──────── EXERCISE INPUTS ────────

/-- Word `k` of the record of a halted context written (05 R179, 15 R441); `id` numbers an entry that the write adds. RECINFO is
read-only; the word at 0x1C8 and reserved bytes keep their values (log 27). -/
def Strand.putRecordWord (x : Strand) (id k : Nat) (v : Word) : Strand :=
  if k = 0 then { x with pc := evenPc v, fullAt := none }
  else if k = 42 then x.putLg v
  else if k < 32 then x.setReg (BitVec.ofNat 5 k) v
  else if k < 64 then
    let c := x.ctl
    { x with
      ctl := (match k with
        | 32 => c.putStatus v
        | 33 => { c with tvec := v &&& ~~~3 }
        | 34 => { c with epc := v }
        | 35 => { c with cause := v.setWidth 7 }
        | 36 => { c with tval := v }
        | 37 => { c with tval2 := v }
        | 38 => { c with es := v.setWidth 32 }
        | 39 => { c with vl := v.setWidth 32 }
        | 40 => { c with vt := v.setWidth 12 }
        | 41 => { c with shape := v.setWidth 6 }
        | 43 => { c with seed := v }
        | 44 => { c with sbase := v }
        | 45 => { c with fflags := v.setWidth 5 }
        | 46 => { c with frm := v.setWidth 3 }
        | 47 => { c with iflags := v.setWidth 4 }
        | 48 => { c with rnscfg := v.setWidth 10 }
        | 49 => { c with trows := v.setWidth 7 }
        | 50 => { c with tcols := v.setWidth 7 }
        | 51 => { c with part := v.setWidth 4 }
        | 52 => { c with idx0 := v }
        | 53 => { c with idx1 := v }
        | 54 => { c with idx2 := v }
        | 55 => { c with idx3 := v }
        | _ => c) }
  else if k < 96 then
    match x.queue[(k - 64) / 4]? with
    | some q =>
      (match q.putWord (k % 4) v with
       | some e => { x with queue := x.queue.set ((k - 64) / 4) e }
       | none => { x with queue := x.queue.eraseIdx ((k - 64) / 4) })
    | none =>
      if k % 4 = 0 ∧ (k - 64) / 4 = x.queue.length then { x with queue := x.queue ++ (x.newEntry id v).toList } else x
  else if k < 112 then
    match x.queue[(k - 96) / 2]? with
    | some q => { x with queue := x.queue.set ((k - 96) / 2) (if k % 2 = 0 then { q with x := v } else { q with y := v }) }
    | none => x
  else
    let n : BitVec 2 := BitVec.ofNat 2 ((k - 112) / 4)
    let sl := x.slot n
    match k % 4 with
    | 0 => x.setSlot n (sl.putState v)
    | 1 => x.setSlot n { sl with a := v }
    | 2 => x.setSlot n { sl with b := v }
    | _ => if sl.recState = 1 ∨ sl.recState = 3 then x.setSlot n { sl with count := v.toNat % 2 ^ 32 } else x

/-- The save record slot of a strand (14 R416). -/
def saveSlot (tenant : Nat) (t : Tid) : Nat := 0x300000000000 + 2048 * (8192 * tenant + t.toNat)

/-- The record of context `t` written to its slot. -/
def State.writeRecord (s : State) (t : Tid) : State :=
  let x := s.strand t
  let f := s.free
  let s1 := if x.hasVec then f.2 else s
  let bs := (List.range 128).flatMap fun k => natLe (x.recordWord f.1 k).toNat 8
  s1.homeWrite none 0 (saveSlot x.ctl.tenant.toNat t) bs

/-- The message block of a strand's waiting messages (05 R176). -/
def messageBlock (ms : List Msg) : List Byte :=
  natLe ms.length 8 ++ natLe 0 8 ++ ms.flatMap fun m => natLe m.header.toNat 8 ++ natLe m.payload.toNat 8

/-! ### Cores and contexts that change hands -/

/-- The key under which the private window of a strand is kept while it is saved away from its context. -/
def windowKey (tenant : Nat) (t : Tid) : Nat := 65536 + 8192 * tenant + t.toNat

/-- Bytes carried from one scratchpad to another, and the numbers of their poisoned words (12 R354). -/
abbrev Carried := List Byte × List Nat

/-- The state after `n` bytes of a scratchpad have been read out, each of their words checked, and what they carry (05 R181,
12 R354). -/
def State.readOut (s : State) (k n : Nat) : State × Carried :=
  let s1 := s.ecc none k n
  (s1, s1.mem.bytes k n, (s1.poison.filter fun (e : Nat × Bool) => decide (k ≤ 8 * e.1 ∧ 8 * e.1 < k + n)).map fun e => e.1 - k / 8)

/-- `n` bytes of a scratchpad replaced by what is carried to it, zero above. -/
def State.putIn (s : State) (k n : Nat) (w : Carried) : State :=
  { s with
    mem := (s.mem.clear k n).setBytes k w.1
    poison := w.2.foldl (fun m i => NMap.set false m (k / 8 + i) true)
      (s.poison.dropWhere fun w => decide (k ≤ 8 * w ∧ 8 * w < k + n))
    synd := s.synd.dropWhere fun w => decide (k ≤ 8 * w ∧ 8 * w < k + n) }

/-- A context's private window read out (05 R158, R162). -/
def State.privateWindow (s : State) (t : Tid) : State × Carried := s.readOut (tcmKey t.core (0x10000 + 0x2000 * t.ctx)) 0x2000

/-- A context's private window written. -/
def State.putWindow (s : State) (t : Tid) (w : Carried) : State := s.putIn (tcmKey t.core (0x10000 + 0x2000 * t.ctx)) 0x2000 w

/-- A saved scratchpad or window with this key. -/
def State.savedAt (s : State) (k : Nat) : Carried := (NMap.get [] s.sys.savedTcm k, NMap.get [] s.sys.savedPoison k)

/-- A scratchpad or window saved with this key. -/
def State.saveAt (s : State) (k : Nat) (w : Carried) : State :=
  s.onSys fun y => { y with savedTcm := NMap.set [] y.savedTcm k w.1, savedPoison := NMap.set [] y.savedPoison k w.2 }

/-- Some strand is bound to a context of the core. -/
def State.coreBound (s : State) (core : Nat) : Bool :=
  (List.range 4).any fun i => (s.strand (BitVec.ofNat 13 (4 * core + i))).bound

/-- The scratchpad of a core that no strand is bound to is saved with its tenant's state (05 R160, 14 R414). -/
def State.leaveCore (s : State) (core : Nat) : State :=
  let c := s.core core
  match c.owner with
  | none => s
  | some t =>
    let r := s.readOut (tcmKey core 0) (64 * c.tcmSize)
    (r.1.saveAt (32 * core + t.toNat) r.2).onCore core fun c => { c with owner := none, tcmSize := 0 }

/-- A core is given to a tenant: another tenant's scratchpad is saved, and this tenant's is restored or zeroed (05 R160). -/
def State.giveCore (s : State) (core : Nat) (tenant : TenantNo) : State :=
  if (s.core core).owner = some tenant then s
  else
    let s1 := s.leaveCore core
    let key := 32 * core + tenant.toNat
    let w := s1.savedAt key
    ((s1.putIn (tcmKey core 0) 0x10000 w).saveAt key ([], [])).onCore core fun c =>
      { c with owner := some tenant, tcmSize := w.1.length / 64 }

/-- TCMSIZE of the launch of a strand (14 R414). -/
def State.tcmNeed (s : State) (x : Strand) : Nat :=
  match x.launch with
  | some n => ((s.sys.launches.find? fun (l : Launch) => decide (l.id = n)).map fun l => fld (l.words.getD 0 0) 48 11).getD 0
  | none => 0

/-- Strands bound to a core. -/
def State.coreLoad (s : State) (core : Nat) : Nat :=
  ((List.range 4).filter fun i => (s.strand (BitVec.ofNat 13 (4 * core + i))).bound).length

/-- The dispatcher may bind a strand of the tenant to the core (05 R160, R182). -/
def State.coreOpen (s : State) (core : Nat) (tenant : TenantNo) : Bool :=
  let w := s.rd (rCfence (core / 16))
  !bitOf w (core % 16) && !bitOf w (16 + core % 16)
    && (!s.coreBound core || decide ((s.core core).owner = some tenant))

/-- The contexts of a cluster that are free for a tenant. -/
def State.freeContexts (s : State) (c : Nat) (tenant : TenantNo) : List Tid :=
  ((List.range 64).map fun i => (BitVec.ofNat 13 (64 * c + i) : Tid)).filter fun t =>
    !(s.strand t).bound && s.coreOpen t.core tenant

/-- The context that the dispatcher binds next: on the core with the fewest bound strands, the lowest core, the lowest context
(14 R413). -/
def State.nextContext (s : State) (c : Nat) (tenant : TenantNo) : Option Tid :=
  (s.freeContexts c tenant).foldl (fun (b : Option Tid) t =>
    match b with
    | none => some t
    | some u => if s.coreLoad t.core < s.coreLoad u.core then some t else some u) none

/-- A context that its strand has left: what belongs to the context stays (05 R177, R178). -/
def Strand.vacated (x : Strand) : Strand :=
  { Strand.unbound with resv := x.resv, step := x.step, haltreq := x.haltreq, brken := x.brken, attach := x.attach }

/-- A strand put into a context, whose fetch buffer holds nothing of it (05 R154). -/
def Strand.bindTo (x old : Strand) : Strand :=
  { x with
    fbuf := none, resv := old.resv, step := old.step, haltreq := old.haltreq, brken := old.brken, attach := old.attach }

/-- The last strand of a tenant has left a cluster: its barriers become UNINIT (11 R340). -/
def State.dropBarriers (s : State) (c : Nat) (tenant : TenantNo) : State :=
  if (s.clusterTids c).any fun t => decide ((s.strand t).ctl.tenant = tenant) then s
  else s.onCluster c fun k =>
    { k with barriers := k.barriers.filter fun (e : Nat × Barrier) => !(e.2.active && decide (e.2.owner = tenant)) }

/-- The barriers that a switched-off tenant owns are saved when its last strand has left the cluster (11 R345). -/
def State.saveBarriers (s : State) (c : Nat) (tenant : TenantNo) : State :=
  if (s.clusterTids c).any fun t => decide ((s.strand t).ctl.tenant = tenant) then s
  else
    let own := (s.cluster c).barriers.filter fun (e : Nat × Barrier) => e.2.active && decide (e.2.owner = tenant)
    (s.onSys fun y =>
      { y with savedBarriers := y.savedBarriers ++ own.map fun (e : Nat × Barrier) => (c, e.1, e.2) }).dropBarriers c tenant

/-- Groups that have not been placed are tried again (14 R413). -/
def State.retryGroups (s : State) : State :=
  if s.sys.launches.any fun (l : Launch) => !l.ended && decide (l.placed < l.groups.length) then s.push (.groupPlacement 0)
  else s
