/-- Launch `n` forgotten. -/
def State.dropLaunch (s : State) (n : Nat) : State :=
  s.onSys fun y => { y with launches := y.launches.filter fun (l : Launch) => !decide (l.id = n) }

/-- The command processor looks at a queue again. -/
def State.lookAt (s : State) (q : Nat) : State := s.push (.cpServePacket (BitVec.ofNat 8 q))

/-- A launch whose instances have all exited completes: its SIGNAL is decremented, and its MSI-X vector follows (14 R410,
15 R432). -/
def State.checkDone (s : State) (n : Nat) : State :=
  match s.sys.launches.find? fun (l : Launch) => decide (l.id = n) with
  | some l =>
    if s.launchOver l then
      (if pktWord l.words 3 = 0 then (s.dropLaunch n).lookAt l.queue else (s.push (.signalDecrement n)).lookAt l.queue)
    else s
  | none => s

/-- The decrement of a launch's completion signal has performed: the launch has completed and been reported, and its MSI-X vector
follows (14 R410, 15 R432). -/
def State.reported (s : State) (l : Launch) : State :=
  let s1 := (s.dropLaunch l.id).lookAt l.queue
  match s1.queueSlot l.queue with
  | some p => if bitOf (s1.rd (rQfn l.queue)) 10 then s1.push (.msixSend (BitVec.ofNat 5 p.1) p.2) else s1
  | none => s1

/-- The decrement has failed: the queue stops with ERR 6 (14 R409). -/
def State.unreported (s : State) (l : Launch) : State := (s.dropLaunch l.id).stopQueue l.queue (some (6, l.index % 2 ^ 48))

/-- The decrement with this tag has come back from the host or from another node. -/
def State.signalReply (s : State) (tag : Nat) (ok : Bool) : State :=
  match s.sys.signals.find? fun (e : Nat × Nat) => decide (e.1 = tag) with
  | none => s
  | some e =>
    let s1 := s.onSys fun y => { y with signals := y.signals.filter fun (x : Nat × Nat) => !decide (x = e) }
    match s1.sys.launches.find? fun (l : Launch) => decide (l.id = e.2) with
    | some l => if ok then s1.reported l else s1.unreported l
    | none => s1

/-- SIGNAL_DECREMENT: the completion signal of launch `n`: an atomic add of −1 (14 R410). One that the host or another node performs
has performed when its reply returns. -/
def execSignalDecrement (n : Nat) (s : State) : Result :=
  match s.sys.launches.find? fun (l : Launch) => decide (l.id = n) with
  | none => .next s
  | some l =>
    if !s.launchOver l || decide (pktWord l.words 3 = 0)
        || s.sys.signals.any fun (e : Nat × Nat) => decide (e.2 = n) then .next s
    else
      let a := cpAgent l.tenant.toNat l.part.toNat
      let addr := pktWord l.words 3
      let minus : Word := BitVec.allOnes 64
      let sent := fun (s : State) (tag : Nat) => s.onSys fun y => { y with signals := y.signals ++ [(tag, n)] }
      match s.resolve a (.amo .add minus) addr 8 with
      | .ok ((p, _) :: _) =>
        let s1 := s.noteAccess a addr [8]
        let tag := s1.fresh
        (match region p.key with
         | .host h => .next (sent (State.onSys { s1 with fresh := tag + 1 } fun y =>
             { y with hostOut := y.hostOut ++ [.atomic (s1.hostFn a.tenant) tag h 8 (some .add) minus 0] }) (2 * tag))
         | .remote node va =>
           .next (sent (State.request { s1 with fresh := tag + 1 } node a.tenant tag
             (.atomic (word va) 8 (some .add) minus 0)) (2 * (tag % 4096) + 1))
         | _ =>
           if s.atomicHeld a p then .next (s.keep (.signalDecrement n))
           else match s1.atomicAt a p (.amo 8 .add minus) with
           | (s2, .ok _) => .next (s2.reported l)
           | (s2, .error _) => .next (s2.unreported l))
      | .ok [] => .next s
      | .error e =>
        match s.failure a addr 8 e.why with
        | some r => .next (r.1.unreported l)
        | none => .next (s.keep (.signalDecrement n))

────────

REQUIRED ACTION:
Report each line in the data above that holds the word "dropLaunch" by copying it.

ANSWER SECTION:
def State.dropLaunch (s : State) (n : Nat) : State :=
      (if pktWord l.words 3 = 0 then (s.dropLaunch n).lookAt l.queue else (s.push (.signalDecrement n)).lookAt l.queue)
  let s1 := (s.dropLaunch l.id).lookAt l.queue
def State.unreported (s : State) (l : Launch) : State := (s.dropLaunch l.id).stopQueue l.queue (some (6, l.index % 2 ^ 48))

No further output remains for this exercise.